[Stored data entries]
/-- A load of `n` pieces of a TYPE's size per lane. With an S destination a float TYPE moves no tangent and needs no TSTRIDE: S registers
have no shadows (R21, R161; DEDUCED: log 64). -/
def loadInstr (d a : RegField) (hint ty n : Nat) (badTy : Bool) (width : Nat) (index : Bool) (t : Tail) (s : State) :
    Host.Outcome State Fault Refusal :=
  let f : Form := { cls := .memory, acc := accMem index 1, dst := some { f := d, width := width }, srcs := [baseOpnd a],
                    bad := fun _ => badBase a || badTy || hint == 3 }
  issue f t s fun i s => do
    s.afterAcquires i
    let mv := if typeFloat ty && !isS d then i.tans else []
    i.strideOk s mv
    let size := typeSize ty
    let ts := (s.gridOf i.g.team).tstride
    let words := typeWords ty
    let lanes := if isS d then [lowest i.site.set] else i.act
    let accs := lanes.flatMap fun l =>
      laneAccs l (i.ea l a i.mods.offset) size n ts mv (fun _ _ => []) fun _ _ => []
    let locs ← s.locate i .load .groupLoad accs
    let (s, got) ← s.peerValues i (partsOf accs locs)
    let dests := lanes.flatMap fun l => (0 :: mv).flatMap fun j => (List.range n).map fun m =>
      let whole := i.destOf l d (words * n) j (if j = 0 && mv.isEmpty then i.tans else [])
      { whole with keys := (whole.keys.drop (m * words)).take words, zeros := if m = 0 then whole.zeros else [] }
    if accs.isEmpty && i.mods.flavour.1 == 0 then .ok (s, 0)
    else .ok (i.enterLoad s ty (accs.zip dests) locs got 0 false, 0)

/-- LD (R163). -/
def execLd (d a : RegField) (h : BitVec 2) (ty : BitVec 4) (t : Tail) (s : State) : Host.Outcome State Fault Refusal :=
  loadInstr d a h.toNat ty.toNat 1 (decide (9 < ty.toNat)) (typeWords ty.toNat) (ty != 6) t s

/-- A register run that passes S23 (R164). -/
def badRun (d : RegField) (n : Nat) : Bool := isS d && decide (120 < d.toNat + n)

/-- REG_RANGE of a register run and of its tangents (R164, R17, R61). -/
def Issue.runOk (i : Issue) (d : RegField) (n : Nat) (tan : Bool) : Except Stop Unit :=
  let past (r : Nat) := decide (i.alloc < r + n)
  if isV d && (past d.toNat || (tan && i.k == 0 && i.tans.any fun j => past (d.toNat + j * i.tstep))) then
    trapR .regRange d
  else .ok ()

/-- LDM (R164); with an S destination it moves no tangent (DEDUCED: log 64). -/
def execLdm (d a : RegField) (h : BitVec 2) (f : BitVec 1) (n : BitVec 3) (t : Tail) (s : State) :
    Host.Outcome State Fault Refusal :=
  let cnt := n.toNat + 1
  let ty := if f = 1 then 7 else 4
  let fm : Form := { cls := .memory, acc := accMem false 1, dst := some { f := d, count := cnt }, srcs := [baseOpnd a],
                     bad := fun _ => badBase a || h == 3 || badRun d cnt, pre := fun i => i.runOk d cnt true }
  issue fm t s fun i s => do
    s.afterAcquires i
    let mv := if f = 1 && !isS d then i.tans else []
    i.strideOk s mv
    let ts := (s.gridOf i.g.team).tstride
    let lanes := if isS d then [lowest i.site.set] else i.act
    let accs := lanes.flatMap fun l => laneAccs l (i.ea l a i.mods.offset) 4 cnt ts mv (fun _ _ => []) fun _ _ => []
    let locs ← s.locate i .load .groupLoad accs
    let (s, got) ← s.peerValues i (partsOf accs locs)
    let dests := lanes.flatMap fun l => (0 :: mv).flatMap fun j => (List.range cnt).map fun m =>
      let whole := i.destOf l d cnt j (if j = 0 && mv.isEmpty then i.tans else [])
      { whole with keys := (whole.keys.drop m).take 1, zeros := if m = 0 then whole.zeros else [] }
    if accs.isEmpty && i.mods.flavour.1 == 0 then .ok (s, 0)
    else .ok (i.enterLoad s ty (accs.zip dests) locs got 0 false, 0)

/-! ## The return of data (R142, R163, R247, R248) -/

/-- Read the value of one access of a load (R142, R247, R248); of a 16-byte access whose first half has been fixed, the second (R162). -/
def State.readAcc (s : State) (slot : Nat) (g : Group) (ld : Load) (v n : Nat) (a : Acc) :
    Except (Cause ⊕ Instr) (State × List (BitVec 8) × List Nat) :=
  let got := ld.got.getD n []
  if got.length = a.size then .ok (s, got, [])
  else match s.readHere slot g ld.seq v (ld.locs.getD n (sliceLoc (.sram 0 0))) a.size with
    | .error e => .error e
    | .ok (s, bs, ids) => .ok (s, got ++ bs.drop got.length, ids)

/-- A 16-byte access to host memory that has no copy: its two halves are atomic apart (R162). -/
def Loc.halves (l : Loc) (n : Nat) : Bool :=
  match l.place with
  | .host _ => n == 16 && !l.inL1
  | _ => false

/-- The first half of a load's first 16-byte access to host memory of which nothing is fixed is read by itself (R162). -/
def State.readHalf (s : State) (slot : Nat) (g : Group) (ld : Load) : Option State :=
  let ps := partsOf (ld.accs.map Prod.fst) ld.locs
  match ps.find? fun p => p.2.2.halves p.2.1.size && (ld.got.find p.1).isNone with
  | none => none
  | some p => match s.readHere slot g ld.seq 0 p.2.2 8 with
    | .error _ => none
    | .ok (s, bs, ids) => some { s with groups := s.groups.modify slot fun g =>
        { g with readFrom := (g.readFrom ++ ids).dedup,
                 loads := g.loads.map fun l => if l.id = ld.id then { l with got := l.got.put p.1 bs } else l } }

/-- The cells that an access's value is written to; nothing for a lane that has exited (R100). -/
def Load.cellsOf (ld : Load) (g : Group) (x : Acc × Dest) (bs : List (BitVec 8)) : List RCell :=
  if (g.lane x.1.lane).exited && !x.2.scalar then []
  else
    x.2.cells x.1.lane (convert ld.ty bs) ++
    if ld.pp != 0 && x.1.j == 0 then [RCell.p x.1.lane ld.pp (bs == x.1.cmp)] else []

/-- An older load of the group that must have returned first: to the core's own slice, strongly ordered, acquiring, or
overlapping (R142, R163, R248, R250). -/
def Load.waitsFor (ld : Load) (core : Nat) (m : Load) : Bool :=
  decide (m.seq < ld.seq) &&
  ((ld.locs.any (·.own core) && m.locs.any (·.own core)) || (ld.ord && m.ord) || acquires m.flav ||
    (partsOf (ld.accs.map Prod.fst) ld.locs).any fun p => (partsOf (m.accs.map Prod.fst) m.locs).any fun q =>
      overlap p.2.2.place p.2.1.size q.2.2.place q.2.1.size)

/-- A strongly ordered load waits for the group's earlier strongly ordered writes (R163). -/
def State.ordBefore (s : State) (slot : Nat) (g : Group) (ld : Load) : Option Instr :=
  if !ld.ord then none
  else if g.fifo.any fun e => decide (e.seq < ld.seq) then some (.storeFifoPerform slot)
  else (s.flight.find? fun f => f.slot == slot && f.parts.any fun p => attrOrd p.2.2.attr).map fun f =>
    .pointOfCoherenceArrival f.id

/-- Read all accesses of a load, in ascending order. -/
def State.readAccs (s : State) (slot : Nat) (g : Group) (ld : Load) (v : Nat) :
    Nat → List (Acc × Dest) → Except (Cause ⊕ Instr) (State × List RCell × List Nat)
  | _, [] => .ok (s, [], [])
  | n, x :: xs => match s.readAcc slot g ld v n x.1 with
    | .error e => .error e
    | .ok (s, bs, ids) => match (s.used (ld.locs.getD n (sliceLoc (.sram 0 0)))).readAccs slot g ld v (n + 1) xs with
      | .error e => .error e
      | .ok (s, cs, more) => .ok (s, ld.cellsOf g x bs ++ cs, ids ++ more)

/-- The bytes that a load reads: what a detected error is logged with (R153, R324). An L1 line whose parity fails is no error of the memory behind
it. -/
def Load.read (ld : Load) (s : State) (core : Nat) (c : Cause) : List (Place × Nat) :=
  (partsOf (ld.accs.map Prod.fst) ld.locs).filterMap fun p =>
    if c = .memUncorrectable && p.2.2.inL1 && (s.core core).lineBad p.2.2 then none else some (p.2.2.place, p.2.1.size)

/-- TSYNC's release (R180): when every group of the team that has not retired has arrived, and their earlier accesses are
performed at TEAM scope, the waiting threads become ready at the word after it, as one newly stamped set. -/
def State.tsyncRelease (s : State) (team : Nat) : State :=
  let gs := s.groups.filter fun kg => kg.2.team == team
  let arrived (kg : Nat × Group) : Bool :=
    !kg.2.alive.isEmpty && kg.2.alive.all (fun l => (kg.2.lane l).tsync) && kg.2.loads.isEmpty && kg.2.fifo.isEmpty &&
    !(s.flight.any fun f => f.slot == kg.1 && f.inSram)
  if gs.any (fun kg => kg.2.lanes.any fun x => x.2.tsync) && gs.all arrived then
    let s := { s with groups := s.groups.mapVals fun _ g =>
      if g.team == team then
        { (g.onLanes g.alive fun x => { x with tsync := false, stamp := g.runCount }) with
          wait := if g.wait = some WaitCond.tsync then none else g.wait }
      else g }
    (s.setTeam team { s.team team with tsyncs := (s.team team).tsyncs + 1 }).lagTsync team ((s.team team).tsyncs + 1)
  else s

/-- The locations of a load that is replayed (R146): its translation is made again. -/
def State.replayLocs (s : State) (slot : Nat) (g : Group) (ld : Load) : Except Stop (List Loc) :=
  collect (fun (x : Acc × Dest) =>
    if isWindow x.1.ea.toNat then .ok (s.sliceOf g.team x.1.ea.toNat x.1.size)
    else s.groupLoc slot g .core .load x.1.ea.toNat) ld.accs

/-- Replay a load of a resumed group (R146, R300): it is located again; an absent page suspends the group; a T cause is delivered at
the group's next instruction boundary. -/
def State.replayLoad (s : State) (slot : Nat) (g : Group) (ld : Load) : State :=
  match s.replayLocs slot g ld with
  | .ok locs => { s with groups := s.groups.modify slot fun g =>
      { g with loads := g.loads.map fun l => if l.id = ld.id then { l with locs := locs } else l } }
  | .error (.wait s deps) => s.await deps
  | .error (.trap t) => { s with groups := s.groups.modify slot fun g =>
      { g with loads := g.loads.filter (fun l => l.id != ld.id),
               imprecise := g.imprecise ++
        [{ cause := t.cause, addr := t.addr, replayed := true, pc := ld.pc, tpc := 0, hdr := none,
           lanes := laneSet (ld.accs.map fun x => x.1.lane).dedup, aux := 0, set := 0, gen := ld.gen }] } }

/-- LOAD_RETURN (R142, R163): the values of an outstanding load are fixed and written. A return of an old generation is
dropped (R145); a detected error contains the context (R9). -/
def execLoadReturn (slot id : Nat) (s : State) : Host.Outcome State Fault Refusal :=
  match s.groups.find slot with
  | none => .next s
  | some g => match g.loads.find? fun l => l.id == id with
    | none => .next s
    | some ld =>
      let core := slotCore slot
      let drop (s : State) : State :=
        { s with groups := s.groups.modify slot fun g => { g with loads := g.loads.filter fun l => l.id != id } }
      if ld.gen != (s.core core).slotGen.get (slotIn slot) then .next (drop s)
      else if g.preempted || g.stopped then .next s
      else if ld.locs.length < ld.accs.length then .next (s.replayLoad slot g ld)
      else if ld.deferred && !ld.fixed then .next (s.await [s.fixLoad slot ld])
      else match g.loads.find? (ld.waitsFor core) with
        | some m => .next (s.await [s.fixLoad slot m])
        | none => match s.ordBefore slot g ld with
          | some e => .next (s.await [e])
          | none =>
            let (v, s) := s.draw
            match (s.readHalf slot g ld).filter fun _ => v / 4 % 2 == 1 with
            | some s => .next s
            | none => match s.readAccs slot g ld v 0 ld.accs with
            | .error (.inr e) => .next (s.await [e])
            | .error (.inl c) =>
              let own := s.owner g
              .next (((drop s).containAccess slot own.1 own.2 c .core ((ld.accs.head?.map fun x => x.1.ea.toNat).getD 0) ld.pc
                (decide (ld.seq < g.replayTo))).detected c (ld.read s core c))
            | .ok (s, cs, ids) =>
              let s := if acquires ld.flav then s.discard core ld.scope else s
              let s := drop s
              let s := { s with groups := s.groups.modify slot fun g =>
                { g.commit none 0 cs with readFrom := (g.readFrom ++ ids).dedup } }
              .next (s.tsyncRelease g.team)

## ASSIGNED TASK
What is needed is an exact copy of the lines from the one containing "cause := t.cause, addr" through the last line of the records above, both included.

## EXERCISE RESPONSE
        [{ cause := t.cause, addr := t.addr, replayed := true, pc := ld.pc, tpc := 0, hdr := none,
           lanes := laneSet (ld.accs.map fun x => x.1.lane).dedup, aux := 0, set := 0, gen := ld.gen }] } }

/-- LOAD_RETURN (R142, R163): the values of an outstanding load are fixed and written. A return of an old generation is
dropped (R145); a detected error contains the context (R9). -/
def execLoadReturn (slot id : Nat) (s : State) : Host.Outcome State Fault Refusal :=
  match s.groups.find slot with
  | none => .next s
  | some g => match g.loads.find? fun l => l.id == id with
    | none => .next s
    | some ld =>
      let core := slotCore slot
      let drop (s : State) : State :=
        { s with groups := s.groups.modify slot fun g => { g with loads := g.loads.filter fun l => l.id != id } }
      if ld.gen != (s.core core).slotGen.get (slotIn slot) then .next (drop s)
      else if g.preempted || g.stopped then .next s
      else if ld.locs.length < ld.accs.length then .next (s.replayLoad slot g ld)
      else if ld.deferred && !ld.fixed then .next (s.await [s.fixLoad slot ld])
      else match g.loads.find? (ld.waitsFor core) with
        | some m => .next (s.await [s.fixLoad slot m])
        | none => match s.ordBefore slot g ld with
          | some e => .next (s.await [e])
          | none =>
            let (v, s) := s.draw
            match (s.readHalf slot g ld).filter fun _ => v / 4 % 2 == 1 with
            | some s => .next s
            | none => match s.readAccs slot g ld v 0 ld.accs with
            | .error (.inr e) => .next (s.await [e])
            | .error (.inl c) =>
              let own := s.owner g
              .next (((drop s).containAccess slot own.1 own.2 c .core ((ld.accs.head?.map fun x => x.1.ea.toNat).getD 0) ld.pc
                (decide (ld.seq < g.replayTo))).detected c (ld.read s core c))
            | .ok (s, cs, ids) =>
              let s := if acquires ld.flav then s.discard core ld.scope else s
              let s := drop s
              let s := { s with groups := s.groups.modify slot fun g =>
                { g.commit none 0 cs with readFrom := (g.readFrom ++ ids).dedup } }
              .next (s.tsyncRelease g.team)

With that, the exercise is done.